• **Problem requirements**
Copy exactly, please, the lines of the data from its start through the line containing "v.smallestFare [z] exits".
----- Records shown
theorem smallestFare_smallest {origins : List Nat} (some_origin : origins ≠ []) (some_exit : exits ≠ []) :
    v.smallestFare origins exits (smallest (origins.flatMap fun i => exits.map (v.fare i))) := by
  have some_entry : (origins.flatMap fun i => exits.map (v.fare i)) ≠ [] := by
    obtain ⟨i, origin⟩ := List.exists_mem_of_ne_nil origins some_origin
    obtain ⟨e, exit⟩ := List.exists_mem_of_ne_nil exits some_exit
    exact List.ne_nil_of_mem (List.mem_flatMap.2 ⟨i, origin, List.mem_map_of_mem exit⟩)
  obtain ⟨member, below⟩ := smallest_spec some_entry
  obtain ⟨i, origin, entry⟩ := List.mem_flatMap.1 member
  obtain ⟨e, exit, same⟩ := List.mem_map.1 entry
  exact ⟨⟨i, origin, e, exit, same.symm⟩,
    fun i origin e exit => below _ (List.mem_flatMap.2 ⟨i, origin, List.mem_map_of_mem exit⟩)⟩

/-- The smallest entry from one zone to the exit zones. -/
theorem smallestFare_zone (v : Service) (some_exit : exits ≠ []) (z : Nat) :
    v.smallestFare [z] exits (smallest (exits.map (v.fare z))) := by
  simpa using smallestFare_smallest (v := v) (List.cons_ne_nil z []) some_exit

theorem dearestOrigin_missingBase (zones : 1 ≤ v.zoneCount.getD 0) (some_exit : exits ≠ []) :
    v.dearestOrigin exits (v.missingBase exits) := by
  have some_zone :
      ((List.range (v.zoneCount.getD 0)).map fun z => smallest (exits.map (v.fare (z + 1)))) ≠ [] :=
    List.ne_nil_of_mem (List.mem_map_of_mem (List.mem_range.2 zones))
  obtain ⟨member, above⟩ := largest_spec some_zone
  refine ⟨fun z low high => ?_, ?_⟩
  · obtain ⟨z, rfl⟩ := Nat.exists_eq_add_of_le' low
    obtain ⟨⟨i, origin, e, exit, same⟩, -⟩ := smallestFare_zone v some_exit (z + 1)
    obtain rfl := List.mem_singleton.1 origin
    exact ⟨e, exit, same ▸ above _ (List.mem_map.2 ⟨z, List.mem_range.2 high, rfl⟩)⟩
  · obtain ⟨z, inside, dearest⟩ := List.mem_map.1 member
    refine ⟨z + 1, Nat.le_add_left 1 z, List.mem_range.1 inside, ?_⟩
    rw [Service.missingBase, ← dearest]
    exact smallestFare_zone v some_exit (z + 1)

theorem exitBase_baseFare (zones : 1 ≤ v.zoneCount.getD 0) (some_exit : exits ≠ []) (origins : List Nat) :
    v.exitBase origins exits (v.baseFare origins exits) := by
  unfold Service.exitBase Service.baseFare
  split
  · rename_i inside
    have some_origin : (origins.filter fun i => decide (i ≤ v.zoneCount.getD 0)) ≠ [] := by
      obtain ⟨i, origin, low⟩ := inside
      exact List.ne_nil_of_mem (List.mem_filter.2 ⟨origin, decide_eq_true low⟩)
    split
    · exact absurd ‹_› some_origin
    · rename_i kept
      rw [← kept]
      exact smallestFare_smallest some_origin some_exit
  · rename_i outside
    have no_origin : (origins.filter fun i => decide (i ≤ v.zoneCount.getD 0)) = [] :=
      List.filter_eq_nil_iff.2 fun i origin low => outside ⟨i, origin, of_decide_eq_true low⟩
    rw [no_origin]
    exact dearestOrigin_missingBase zones some_exit

/-! ## Stage 2: the band (R52) -/

/-- After the last element that passes a test, none passes. -/
theorem split_of_getLast?_filter {α : Type} {p : α → Bool} {xs : List α} {b : α}
    (last : (xs.filter p).getLast? = some b) :
    ∃ before after, xs = before ++ b :: after ∧ p b = true ∧ ∀ x ∈ after, ¬p x = true := by
  obtain ⟨ys, ends⟩ := List.getLast?_eq_some_iff.1 last
  obtain ⟨front, back, rfl, -, one⟩ := List.filter_eq_append_iff.1 ends
  obtain ⟨skipped, after, rfl, -, passes, rest⟩ := List.filter_eq_cons_iff.1 one
  exact ⟨front ++ skipped, after, (List.append_assoc ..).symm, passes, List.filter_eq_nil_iff.1 rest⟩

/-- A band set whose first band starts at minute 0 has a band in force at every minute (R52, R172). -/
theorem bandAt_inForce (ranged : bandsInRange bands) (minute : Nat) :
    ∃ before b after, bands = before ++ b :: after ∧ b.start ≤ minute ∧ (∀ x ∈ after, minute < x.start) ∧
      b.multiplier = bandAt bands minute := by
  obtain ⟨-, -, midnight, -, -⟩ := ranged
  have started : (bands.filter fun b => decide (b.start ≤ minute)) ≠ [] := by
    obtain ⟨first, head, zero⟩ := Option.map_eq_some_iff.1 midnight
    exact List.ne_nil_of_mem
      (List.mem_filter.2 ⟨List.mem_of_head? head, decide_eq_true (zero ▸ Nat.zero_le minute)⟩)
  obtain ⟨b, last⟩ := Option.isSome_iff_exists.1 (List.getLast?_isSome.2 started)
  obtain ⟨before, after, parts, low, later⟩ := split_of_getLast?_filter last
  refine ⟨before, b, after, parts, of_decide_eq_true low, fun x member => ?_, by rw [bandAt, last, Option.elim_some]⟩
  simpa using later x member

theorem WeekMask.any_of_flags {w : WeekMask} {day : Nat} (flagged : w.flags day = true) : w.any = true := by
  unfold WeekMask.flags at flagged
  unfold WeekMask.any
  split at flagged <;> simp_all

/-- With the bands ready, the set that the day asks for is held (R52, R165). -/
theorem bandsFor_held (ready : v.bandsReady = true) (tb : TimeBase) (t : Nat) :
    (if v.params.weekend.flags (dayOfWeek (tb.serviceDay t)) = true then v.weekendSet else v.weekday) =
      some (v.bandsFor tb t) := by
  obtain ⟨weekday, weekend⟩ := (Bool.and_eq_true _ _).mp ready
  unfold Service.bandsFor
  split
  · rename_i flagged
    have held : v.weekendSet.isSome = true := by simpa [WeekMask.any_of_flags flagged] using weekend
    obtain ⟨bands, held⟩ := Option.isSome_iff_exists.1 held
    rw [held, Option.getD_some]
  · obtain ⟨bands, held⟩ := Option.isSome_iff_exists.1 weekday
    rw [held, Option.getD_some]

theorem bandRate_multiplier (ready : v.bandsReady = true)
    (ranged : ∀ bands, v.weekday = some bands ∨ v.weekendSet = some bands → bandsInRange bands) (tb : TimeBase)
    (t : Nat) : v.bandRate tb t (v.multiplier tb t) := by
  have held := bandsFor_held ready tb t
  have chosen : v.weekday = some (v.bandsFor tb t) ∨ v.weekendSet = some (v.bandsFor tb t) := by
    split at held
    · exact .inr held
    · exact .inl held
  obtain ⟨before, b, after, parts, low, later, rate⟩ := bandAt_inForce (ranged _ chosen) (tb.minuteOfDay t)
  exact ⟨_, before, b, after, held, parts, low, later, rate⟩

/-! ## Stages 6 to 9: a journey fare is priced (R59 to R62) -/

/-- A cap holds the charge to what it leaves free, and no charge exceeds what the chain has left to pay (R60). -/
theorem capped_le (cap leg spent : Nat) :
    capped cap leg spent ≤ leg ∧ (cap ≠ 0 → spent + capped cap leg spent ≤ max cap spent) := by
  unfold capped
  split
  · exact ⟨le_rfl, fun capless => absurd ‹_› capless⟩
  · exact ⟨min_le_left .., fun _ => by omega⟩

/-- What a pricing returns lies within the limits of the class (R59 to R62). -/
theorem priced_bounds {cls : ClassRec} {img : Image} {tx j p t : Nat} {q : Priced}
    (paid : priced tb cls img tx j p t = some q) :
    q.charge ≤ j ∧ (cls.cap ≠ 0 → q.spent ≤ max cls.cap t) ∧ q.balance ≤ img.balance ∧
      -(cls.overdraft : Int) ≤ q.balance := by
  have charge : (if cls.cap = 0 then j - p else min (j - p) (cls.cap - t)) = capped cls.cap (j - p) t := rfl
  obtain ⟨within, under⟩ := capped_le cls.cap (j - p) t
  simp only [priced, charge] at paid
  split at paid
  · cases paid
  · rename_i funded
    obtain rfl := Option.some.inj paid
    exact ⟨within.trans (Nat.sub_le j p), fun cap => (min_le_right _ _).trans (under cap),
      Int.sub_le_self _ (Int.natCast_nonneg _), Int.not_lt.1 funded⟩

/-- Settles O52: the matrix by the first row held for a number, a load by the rows it leaves, a pricing by its base, its
band and the limits of the class. -/
theorem faresFollowTheStages : Obligations.FaresFollowTheStages := by
  intro v tb cls here img tx
  refine ⟨fun before after i k entries x => fare_of_held,
    fun s tag i entries loads zones short low high bounded admitted => ?_, fun zones ready ranged => ⟨?_, ?_⟩,
    fun j p t q => priced_bounds⟩
  · obtain ⟨t, effect, rows⟩ := loadZoneRow_rows loads zones short low high bounded admitted
    refine ⟨t, effect, fun k x => fare_of_held rows fun r member => ?_, fun m j other => fare_of_other rows other j⟩
    simpa using (List.mem_filter.1 member).2
  · exact ⟨_, _, _, _, exitBase_baseFare zones here.list_ne_nil img.originZones.list,
      bandRate_multiplier ready ranged tb img.chainStart, rfl, rfl, rfl⟩
  · exact ⟨_, _, _, dearestOrigin_missingBase zones here.list_ne_nil, bandRate_multiplier ready ranged tb tx, rfl, rfl⟩

end Sys2Proof.Machine
end

section
/-! What keeps a state good: the operations inside a command, updates of one block, requests and loads, and the judging
of the halt (R64, R97, R102, R124, R145, R152, R157 to R159, R169, R179, R186). -/

namespace Sys2Proof.Machine

variable {s t : State}

/-! ## Operations inside a command -/

/-- What an operation inside a command leads to is good. -/
theorem Inner.good (h : Inner s t) (g : Good s) : Good t where
  serials := Journal.serialsOk_grows h.journal g.serials
  halt := h.halt g.halt
  line := h.line g.line
  deny := h.deny g.deny
  sight := h.sight g.sight
  queue := h.queue g.queue
  rows := h.rows.trans g.rows
  occupants := h.occupants g.occupants
  notices := h.notices g.notices
  window := by simpa only [HostLink.windowOk, h.window] using g.window
  now := by simpa only [TimeBase.nowOk, h.time] using g.now

theorem Good.reply (tag : Byte) (kind : ReqKind) (body : ReplyBody) (g : Good s) : Good (s.reply tag kind body) :=
  (reply_inner _ _ _ (Inner.refl s)).good g

/-! ## Updates of one block -/

/-- Good states are told by neither the queue of commands nor the pins. -/
theorem Good.withQueue (q : List Instr) (g : Good s) : Good (s.withQueue q) := { g with }

theorem Good.onPins (f : Pins → Pins) (g : Good s) : Good (s.onPins f) := { g with }

theorem Good.onTime {f : TimeBase → TimeBase} (hf : (f s.time).nowOk) (g : Good s) : Good (s.onTime f) :=
  { g with now := hf }

/-- A change of the service block that leaves the parameters. -/
theorem Good.onService {f : Service → Service} (hf : (f s.service).params = s.service.params) (g : Good s) :
    Good (s.onService f) :=
  { g with halt := by simpa only [State.haltOk, State.onService_service, State.onService_journal, hf] using g.halt }

theorem Good.onHost {f : HostLink → HostLink} (hn : (f s.host).noticesOk) (hw : (f s.host).windowOk) (g : Good s) :
    Good (s.onHost f) :=
  { g with notices := hn, window := hw }

theorem Good.onPassage {f : Passage → Passage} (hf : (f s.passage).occupantsOk) (g : Good s) : Good (s.onPassage f) :=
  { g with occupants := hf }

/-- A millisecond with no command: at most the next frame of a turn is chosen. -/
theorem Good.idle (g : Good s) : Good s.idle := by
  obtain ⟨rows, queue⟩ := Link.beginTx_keeps s.link s.clock s.emergency.own
  exact
    { g with
      line := by simpa only [State.lineOk, State.lineJudged, State.idle_link, State.idle_emergency, rows] using g.line
      queue := queue g.queue
      rows := (congrArg List.length rows).trans g.rows }

/-! ## Requests (R179) -/

theorem good_endHostFrame (g : Good s) : Good s.endHostFrame := (endHostFrame_inner (Inner.refl s)).good g

/-- An admitted tag is neither 0 nor outstanding (R179). -/
theorem good_enter {tag : Byte} {kind : ReqKind} (admitted : s.admits tag kind) (g : Good s) :
    Good (s.endHostFrame.enter tag) := by
  obtain ⟨-, nonzero, fresh, -⟩ := (State.admits_iff s tag kind).1 admitted
  obtain ⟨distinct, zero⟩ := g.window
  refine (good_endHostFrame g).onHost g.notices ⟨?_, ?_⟩
  · exact List.nodup_append.2 ⟨distinct, List.nodup_singleton tag, fun a ha b hb e =>
      fresh (List.mem_singleton.1 hb ▸ e ▸ ha)⟩
  · rw [List.mem_append, List.mem_singleton]
    exact fun h => h.elim zero fun e => nonzero e.symm

theorem good_take (tag : Byte) (kind : ReqKind) {act : State → State} (ha : ∀ u, Good u → Good (act u)) (g : Good s) :
    Good (s.take tag kind act) := by
  unfold State.take
  split
  · exact good_endHostFrame g
  · exact (linkRefuse_inner _ _ _ (Inner.refl _)).good (good_endHostFrame g)
  · exact (linkRefuse_inner _ _ _ (Inner.refl _)).good (good_endHostFrame g)
  · rename_i admitted
    exact ha _ (good_enter admitted g)

theorem good_parsed {α : Type} (tag : Byte) (kind : ReqKind) (p : Parsed α) {act : α → State → State}
    (ha : ∀ a, p = .value a → Good (act a s)) (g : Good s) : Good (State.parsed tag kind p act s) := by
  cases p with
  | badLength => exact g.reply ..
  | range n => exact g.reply ..
  | value a => exact ha a rfl

/-! ## Results -/

/-- Every next state of a result is good. -/
def NextGood (r : Result) : Prop := ∀ t, r = .next t → Good t

theorem nextGood_done (g : Good t) : NextGood (done t) := by
  rintro _ ⟨⟩
  exact (pump_inner (Inner.refl t)).good g

/-- A command that is made of operations inside a command. -/
theorem Inner.nextGood (h : Inner s t) (g : Good s) : NextGood (done t) := nextGood_done (h.good g)

/-- A request whose owner's effect, for a body as read, leads from good states to good states. -/
theorem nextGood_request {α : Type} {tag : Byte} {kind : ReqKind} {p : Parsed α} {act : α → State → State}
    (ha : ∀ a u, p = .value a → Good u → Good (act a u)) (g : Good s) : NextGood (request tag kind p act s) :=
  nextGood_done (good_take tag kind (fun u gu => good_parsed tag kind p (fun a e => ha a u e gu) gu) g)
----------
• **Your solution**
theorem smallestFare_smallest {origins : List Nat} (some_origin : origins ≠ []) (some_exit : exits ≠ []) :
    v.smallestFare origins exits (smallest (origins.flatMap fun i => exits.map (v.fare i))) := by
  have some_entry : (origins.flatMap fun i => exits.map (v.fare i)) ≠ [] := by
    obtain ⟨i, origin⟩ := List.exists_mem_of_ne_nil origins some_origin
    obtain ⟨e, exit⟩ := List.exists_mem_of_ne_nil exits some_exit
    exact List.ne_nil_of_mem (List.mem_flatMap.2 ⟨i, origin, List.mem_map_of_mem exit⟩)
  obtain ⟨member, below⟩ := smallest_spec some_entry
  obtain ⟨i, origin, entry⟩ := List.mem_flatMap.1 member
  obtain ⟨e, exit, same⟩ := List.mem_map.1 entry
  exact ⟨⟨i, origin, e, exit, same.symm⟩,
    fun i origin e exit => below _ (List.mem_flatMap.2 ⟨i, origin, List.mem_map_of_mem exit⟩)⟩

/-- The smallest entry from one zone to the exit zones. -/
theorem smallestFare_zone (v : Service) (some_exit : exits ≠ []) (z : Nat) :
    v.smallestFare [z] exits (smallest (exits.map (v.fare z))) := by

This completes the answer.